Flight data missing when not involving Center?

I know similar issues have been discussed in much earlier threads, but it was allegedly corrected. Today I flew from Bedford MA (BED) to Martha’s Vineyard (MVY) and back. Both flights had a single squawk code and I had no trouble with handoffs. My flight plans were successfully transmitted to ATC and I transited class B airspace. Yet my aircraft never showed “Scheduled” on FlightAware and even hours after returning I find no record of my flight. Could this be because both flights only involved Boston Approach and Cape Approach and never involved a Boston Center sector? From prior experience, whenever Boston Center is involved, it seems FlightAware does just fine.

I’m not entirely sure how it’s routed at the FAA, but it does appear that our feed is aggregated from the centers. We see a lot of missing data with flights that only touch departure/approach. What was your flight identifier?

This Beechjet managed to get tracked part of the way today on the same route.

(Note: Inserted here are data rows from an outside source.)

theorem witness_ChecksumIgnoresOrder :
    [5#8, 4#8, 3#8, 2#8, 1#8].Perm [1#8, 2#8, 3#8, 4#8, 5#8] := by decide
theorem witness_EncodeIsInjective : encodeFrame 0x71#8 0xFFFF#16 = encodeFrame 0x71#8 0xFFFF#16 := rfl
theorem witness_SplitAndJoin : 0x80 ≤ (0x80#8 : Byte).toNat := by decide
theorem witness_DecodeSeesTheValueBytesAlone : (frameBytes reply).length = 7 ∧ (List.replicate 7 (0#8 : Byte)).length = 7 := by
  decide
theorem witness_DecodeOfEncode : (Instr.setTiltSteps 0xFFFF#16).wellFormed = true := by decide
theorem witness_EncodeOfDecode :
    decode [0xFF#8, 0x01#8, 0x00#8, 0x71#8, 0xFF#8, 0xFF#8, 0x70#8] = .ok (.setPanSteps 0xFFFF#16) := by decide
/-- Idle with a command presented, and busy with one in flight. -/
theorem witness_StepRunsTheFetchedCommand :
    (∃ t, exec .getVoltage { State.reset with port := command 7#3 0#16 } = .next t ∧
      commandOf (command 7#3 0#16).csel (command 7#3 0#16).val = .getVoltage ∧ (command 7#3 0#16).rst = false ∧
      (command 7#3 0#16).hcValid = true ∧ Instr.getVoltage.wellFormed = true) ∧
    (∃ t, exec (.setPanSteps 0x1234#16) asking = .next t ∧ asking.phase ≠ .idle ∧ asking.port.rst = false ∧
      commandOf asking.csel asking.val = .setPanSteps 0x1234#16) :=
  ⟨⟨_, rfl, by decide⟩, ⟨_, rfl, by decide⟩⟩
theorem witness_StepRunsTheFetchedWord : decodeTableWord 56 0xFF010073010075 = some (.setTiltSteps 0x0100#16) := by decide
theorem witness_AcceptStep :
    ({ State.reset with port := command 0#3 0xFFFF#16 } : State).port.rst = false ∧
    ({ State.reset with port := command 0#3 0xFFFF#16 } : State).phase = .idle ∧
    ({ State.reset with port := command 0#3 0xFFFF#16 } : State).port.hcValid = true ∧
    asking.port.rst = false ∧ asking.phase ≠ .idle := by decide
theorem witness_ExecAcceptsWhenIdle : State.reset.phase = .idle := rfl
theorem witness_BuildAndSendStep :
    (at' .encode 4#3 0xFFFF#16).phase = .encode ∧ (at' .encode 4#3 0xFFFF#16).inFlight = .setPanSteps 0xFFFF#16 ∧
    asking.phase ≠ .encode := by decide
/-- In flight in SEND, with either answer on the port. -/
theorem witness_SendAnswerStep :
    let s := fun a => ({ at' .send 7#3 0#16 with port := moment (some a) none } : State)
    (s .sent).phase = .send ∧ (s .sent).inFlight = .getVoltage ∧ (s .sent).port.tsAnswer = some .sent ∧
      (s (.fail ⟨1⟩)).port.tsAnswer = some (.fail ⟨1⟩) := by decide
/-- In flight in AWAIT, with seven bytes and with eight. -/
theorem witness_ReceiveStep :
    let s := fun bs => ({ at' .await 6#3 0#16 with port := moment none (some (.dgram bs ⟨9⟩)) } : State)
    (s (frameBytes reply)).phase = .await ∧ (s (frameBytes reply)).inFlight = .getTemperature ∧
      (s (frameBytes reply)).port.trEvent = some (.dgram (frameBytes reply) ⟨9⟩) ∧
      (s (frameBytes reply ++ [0#8])).port.trEvent = some (.dgram (frameBytes reply ++ [0#8]) ⟨9⟩) ∧
      (frameBytes reply ++ [0#8]).length ≠ 7 := by decide
theorem witness_ReceiveFailStep :
    let s := fun e => ({ at' .await 1#3 0#16 with port := moment none e } : State)
    (s none).phase = .await ∧ (s none).inFlight = .getTiltSteps ∧ (s none).port.trEvent = none ∧
      (s (some (.fail ⟨1⟩))).port.trEvent = some (.fail ⟨1⟩) := by decide
/-- In DECODE with the length 7 and with the length 6. -/
theorem witness_DecodeAndCompleteStep :
    (received 2#3 reply).phase = .decode ∧ (received 2#3 reply).inFlight = .getPanMaxSteps ∧
    (received 2#3 reply).rxlen = 7 ∧ ({ received 2#3 reply with rxlen := 6 } : State).rxlen ≠ 7 := by decide
theorem witness_OtherCommandIsHeldOff : asking.busy = true ∧ asking.inFlight ≠ .setPanSteps 0x1235#16 := by decide
/-- A step that delivers each of the three error records. -/
theorem witness_ErrorCompletionWritesNothingElse :
    (∃ t, step { at' .send 4#3 0#16 with port := moment (some (.fail ⟨1⟩)) none } = .next t ∧
      t.completions = [] ++ [.transportError .send ⟨1⟩]) ∧
    (∃ t, step { at' .await 4#3 0#16 with port := moment none (some (.fail ⟨1⟩)) } = .next t ∧
      t.completions = [] ++ [.transportError .receive ⟨1⟩]) ∧
    (∃ t, step { at' .decode 4#3 0#16 with rxlen := 8 } = .next t ∧ t.completions = [] ++ [.malformedFrame]) :=
  ⟨⟨_, rfl, rfl⟩, ⟨_, rfl, rfl⟩, ⟨_, rfl, rfl⟩⟩
theorem witness_ExecFrame :
    (∃ t, exec .getPanSteps State.reset = .next t) ∧ (∃ t, exec .getPanSteps (at' .encode 0#3 0#16) = .next t) ∧
    (∃ t, exec (.setPanSteps 0x1234#16) asking = .next t) ∧ (∃ t, exec .getPanSteps (received 0#3 reply) = .next t) :=
  ⟨⟨_, rfl⟩, ⟨_, rfl⟩, ⟨_, rfl⟩, ⟨_, rfl⟩⟩
/-- Also the hypotheses of the three statements about the command families and of `ReplyValueAloneDecidesTheResult`. -/
theorem witness_EveryCommandCompletes :
    willing.phase = .idle ∧ willing.port.tsAnswer = some .sent ∧
    willing.port.trEvent = some (.dgram (frameBytes reply) ⟨9⟩) := by decide
theorem witness_PositionReadsComplete :
    willing.phase = .idle ∧ willing.port.tsAnswer = some .sent ∧
    willing.port.trEvent = some (.dgram [0xFF#8, 0x01#8, 0x00#8, 0x61#8, 0x01#8, 0x68#8, 0xCB#8] ⟨9⟩) := by decide
theorem witness_PositionSetsComplete :
    willing.phase = .idle ∧ willing.port.tsAnswer = some .sent ∧
    willing.port.trEvent = some (.dgram [0xFF#8, 0x01#8, 0x00#8, 0x61#8, 0x01#8, 0x68#8, 0xCB#8] ⟨9⟩) := by decide
theorem witness_SensorReadsComplete :
    willing.phase = .idle ∧ willing.port.tsAnswer = some .sent ∧
    willing.port.trEvent = some (.dgram [0xFF#8, 0x01#8, 0x00#8, 0x61#8, 0x01#8, 0x68#8, 0xCB#8] ⟨9⟩) := by decide
/-- Two exchanges of different commands from the same state, with the same reply. -/
theorem witness_ReplyValueAloneDecidesTheResult :
    willing.phase = .idle ∧ willing.port.tsAnswer = some .sent ∧
    willing.port.trEvent = some (.dgram (frameBytes reply) ⟨9⟩) ∧
    ExchangeRuns .getVoltage willing (exchanged .getVoltage reply willing) ∧
    ExchangeRuns (.setPanSteps 1#16) willing (exchanged (.setPanSteps 1#16) reply willing) :=
  ⟨rfl, rfl, rfl, ⟨_, _, _, _, rfl, rfl, rfl, rfl, rfl⟩, ⟨_, _, _, _, rfl, rfl, rfl, rfl, rfl⟩⟩
/-- One silent wait before each answer, for each of the three endings. -/
theorem witness_StepsCarryOutExchange :
    let w := [moment none none]
    let s := fun l => ({ State.reset with port := command 0#3 0#16, future := l } : State)
    let sent := moment (some .sent) none
    let failed := moment (some (.fail ⟨1⟩)) none
    let lost := moment none (some (.fail ⟨2⟩))
    let got := moment none (some (.dgram (frameBytes reply) ⟨9⟩))
    (s []).phase = .idle ∧ (s []).port.hcValid = true ∧ (s []).port.rst = false ∧ NoReset w ∧ SendUnanswered w ∧
    ReceiveUnanswered w ∧ sent.tsAnswer = some .sent ∧ failed.tsAnswer = some (.fail ⟨1⟩) ∧
    lost.trEvent = some (.fail ⟨2⟩) ∧ got.trEvent = some (.dgram (frameBytes reply) ⟨9⟩) ∧
    NoReset [sent, failed, lost, got, Inputs.silent] ∧
    (s (Inputs.silent :: w ++ failed :: [])).future = Inputs.silent :: w ++ failed :: [] ∧
    (s (Inputs.silent :: w ++ sent :: w ++ lost :: [])).future = Inputs.silent :: w ++ sent :: w ++ lost :: [] ∧
    (s (Inputs.silent :: w ++ sent :: w ++ got :: Inputs.silent :: [])).future =
      Inputs.silent :: w ++ sent :: w ++ got :: Inputs.silent :: [] := by decide
theorem witness_PhaseTransitions :
    (∃ t, step asking = .next t) ∧
    (∃ t, step { asking with port := { Inputs.silent with rst := true } } = .next t) :=
  ⟨⟨_, rfl⟩, ⟨_, rfl⟩⟩
theorem witness_IdleBlockWaits :
    State.reset.port.rst = false ∧ State.reset.phase = .idle ∧ State.reset.port.hcValid = false := by decide
/-- Unanswered in AWAIT and in SEND, with a second command presented meanwhile. -/
theorem witness_UnansweredBlockWaitsForEver :
    let s := fun p => ({ at' p 0#3 0#16 with future := [command 5#3 1#16] } : State)
    NoReset (s .await).moments ∧ (s .await).phase = .await ∧ ReceiveUnanswered (s .await).moments ∧
    (s .send).phase = .send ∧ SendUnanswered (s .send).moments := by decide
theorem witness_ResetFromAnyPhase :
    ({ asking with port := { Inputs.silent with rst := true } } : State).port.rst = true := rfl
theorem witness_BusyBlockIgnoresTheCommandPort : asking.busy = true := by decide
theorem witness_EventsAreTakenInTheirPhaseOnly : asking.phase ≠ .send ∧ State.reset.phase ≠ .await := by decide
/-- A good state in the middle of an exchange, and a step from it. -/
theorem witness_StepKeepsTheInvariant : asking.Inv ∧ ∃ t, step asking = .next t := ⟨by decide, _, rfl⟩
theorem witness_OneDatagramPerCompletion : asking.port.rst = false ∧ ∃ t, step asking = .next t := ⟨rfl, _, rfl⟩
theorem witness_RecordIsTheRegistersView :
    ∃ t, step (received 6#3 reply) = .next t ∧ t.completions = (received 6#3 reply).completions ++ [.ok 0x0168#16] :=
  ⟨_, rfl, by decide⟩
theorem witness_RequestOutNamesTheCommand : asking.Inv ∧ asking.requestOut := by decide
theorem witness_RunsSendRequestsToTheEndpoint : ∃ t, run 2 (State.reset.withFetchWord 56 0xFF010073010075) = .next t :=
  ⟨_, rfl⟩
/-- Two idle blocks with different registers and the same inputs. -/
theorem witness_EarlierExchangesAreInvisible :
    let s := ({ State.reset with ep := ⟨5⟩, future := [command 0#3 0#16] } : State)
    let s' := ({ s with result := some 0x0168#16, rvalid := true, acc := 0x52#8, rxlen := 7 } : State)
    s.phase = .idle ∧ s'.phase = .idle ∧ s.ep = s'.ep ∧ s.moments = s'.moments ∧ s ≠ s' := by decide
/-- Products at 0xFFFF and just over it, for a whole ratio (denominator 1) and for one that is not. -/
theorem witness_DegreeSettersSendSteps :
    (Ratio.mk 0xFFFF 1).den ≠ 0 ∧ (Ratio.mk 46811 5).den ≠ 0 ∧
    ((1 % 360 : Nat) : Rat) * (Ratio.mk 0xFFFF 1).value ≤ 0xFFFF ∧
    0xFFFF < ((1 % 360 : Nat) : Rat) * (Ratio.mk 0x10000 1).value ∧
    ((7 % 360 : Nat) : Rat) * (Ratio.mk 46810 5).value ≤ 0xFFFF ∧
    0xFFFF < ((7 % 360 : Nat) : Rat) * (Ratio.mk 46811 5).value ∧
    ((134 % 135 : Nat) : Rat) * (Ratio.mk 489 1).value ≤ 0xFFFF ∧
    0xFFFF < ((134 % 135 : Nat) : Rat) * (Ratio.mk 490 1).value := by
  norm_num [Ratio.value]
/-- A whole ratio, one that is not, and a zero ratio whose denominator is not 1. -/
theorem witness_DegreeReadsTruncate :
    (Ratio.mk 1000 360).den ≠ 0 ∧ (Ratio.mk 1000 360).value ≠ 0 ∧ (Ratio.mk 3 1).den = 1 ∧ (Ratio.mk 3 1).value ≠ 0 ∧
    (Ratio.mk 0 360).den ≠ 0 ∧ (Ratio.mk 0 360).value = 0 := by
  norm_num [Ratio.value]
/-- Both exchanges of construction run, under both kinds and with a zero. -/
theorem witness_CalibrationRatios :
    (∃ s₁ s₂, issue .getPanMaxSteps { calibrating with ep := Config.resolve params.host params.port } =
        some (s₁, .ok 0x0168#16) ∧ issue .getTiltMaxSteps s₁ = some (s₂, .ok 0x0087#16)) ∧
    params.maxPanDegrees ≠ 0 ∧ params.maxTiltDegrees ≠ 0 ∧ params.kind = .integer ∧
    ({ params with kind := .real } : Params).kind = .real ∧
    ({ params with maxTiltDegrees := 0 } : Params).maxTiltDegrees = 0 :=
  ⟨⟨_, _, rfl, rfl⟩, by decide⟩
/-- A first exchange whose send fails, and a second whose receive fails. -/
theorem witness_HostSurfacesErrors :
    (∃ s₁, issue .getPanMaxSteps (configure params
        { State.reset with future := [moment none none, moment (some (.fail ⟨7⟩)) none] }) =
        some (s₁, .transportError .send ⟨7⟩)) ∧
    (∃ s₁ s₂, issue .getPanMaxSteps (configure params
        { State.reset with
          future := replyMoments (frameBytes reply) ++
            [moment none none, moment none none, moment (some .sent) none, moment none (some (.fail ⟨8⟩))] }) =
        some (s₁, .ok 0x0168#16) ∧ issue .getTiltMaxSteps s₁ = some (s₂, .transportError .receive ⟨8⟩)) ∧
    completionValue (.transportError .send ⟨7⟩) = .error (.transportError .send ⟨7⟩) ∧
    completionValue (.transportError .receive ⟨8⟩) = .error (.transportError .receive ⟨8⟩) :=
  ⟨⟨_, rfl⟩, ⟨_, _, rfl, rfl⟩, rfl, rfl⟩
theorem witness_DegreeRoundTrip :
    (1000 : Nat) ≠ 0 ∧ (360 : Nat) ≠ 0 ∧
    commandFor udp ⟨⟨1000, 360⟩, ⟨1, 1⟩⟩ (.setPanDegrees 100) = .ok (.setPanSteps 0x0115#16) ∧
    commandFor udp ⟨⟨2, 1⟩, ⟨1, 1⟩⟩ (.setPanDegrees 100) = .ok (.setPanSteps 0x00C8#16) := by decide
/-- An operation a variant does not override, one that fails in its arithmetic, one that ends, and the moments of one. -/
theorem witness_HostCallSendsItsCommand :
    withoutTemperature.method .getTemperature = notSupported ∧
    commandFor udp ⟨⟨0x10000, 1⟩, ⟨2, 1⟩⟩ (.setPanDegrees 1) = .error .stepsOverflow ∧
    commandFor udp ratios (.setPanDegrees 370) = .ok (.setPanSteps 0x001E#16) ∧
    (∃ d', operate udp (.setPanDegrees 370) (deviceReplying (frameBytes reply)) = some (d', .ok .done)) ∧
    (deviceReplying (frameBytes reply)).block.phase = .idle ∧
    (deviceReplying (frameBytes reply)).block.port.rst = false ∧
    (deviceReplying (frameBytes reply)).block.future = replyMoments (frameBytes reply) ∧
    NoReset (replyMoments (frameBytes reply)) :=
  ⟨rfl, by decide, by decide, ⟨_, rfl⟩, rfl, rfl, rfl, by decide⟩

Similarly this TBM last weekend.

N267ND – departed KBED around 1545Z today.

Oh, was this VFR? We got a string of positions and a cancellation (which is nominal for VFR these days), but no flightplan info or departure message.

VFR pretty much stopped working with an FAA software update on August 22, 2010. We’ve been working with AOPA and the FAA to get VFR back in our feed, but haven’t made much progress.

I thought this was resolved a long time ago with the mind numbingly large number of discussions here and over on AOPA about filing IFR with a VFR altitude prefix. Tracking VFR flights is extremely useful when being met by family and friends and it’s a terrible shame to see we’ve regressed.

I found another forum post discussions.flightaware.com/view … hp?t=12480 regarding this. Interestingly I can confirm some of what a pilot on that thread reported – I’ve gotten tracked when coming to and from New Hampshire, but something about MVY doesn’t work at all.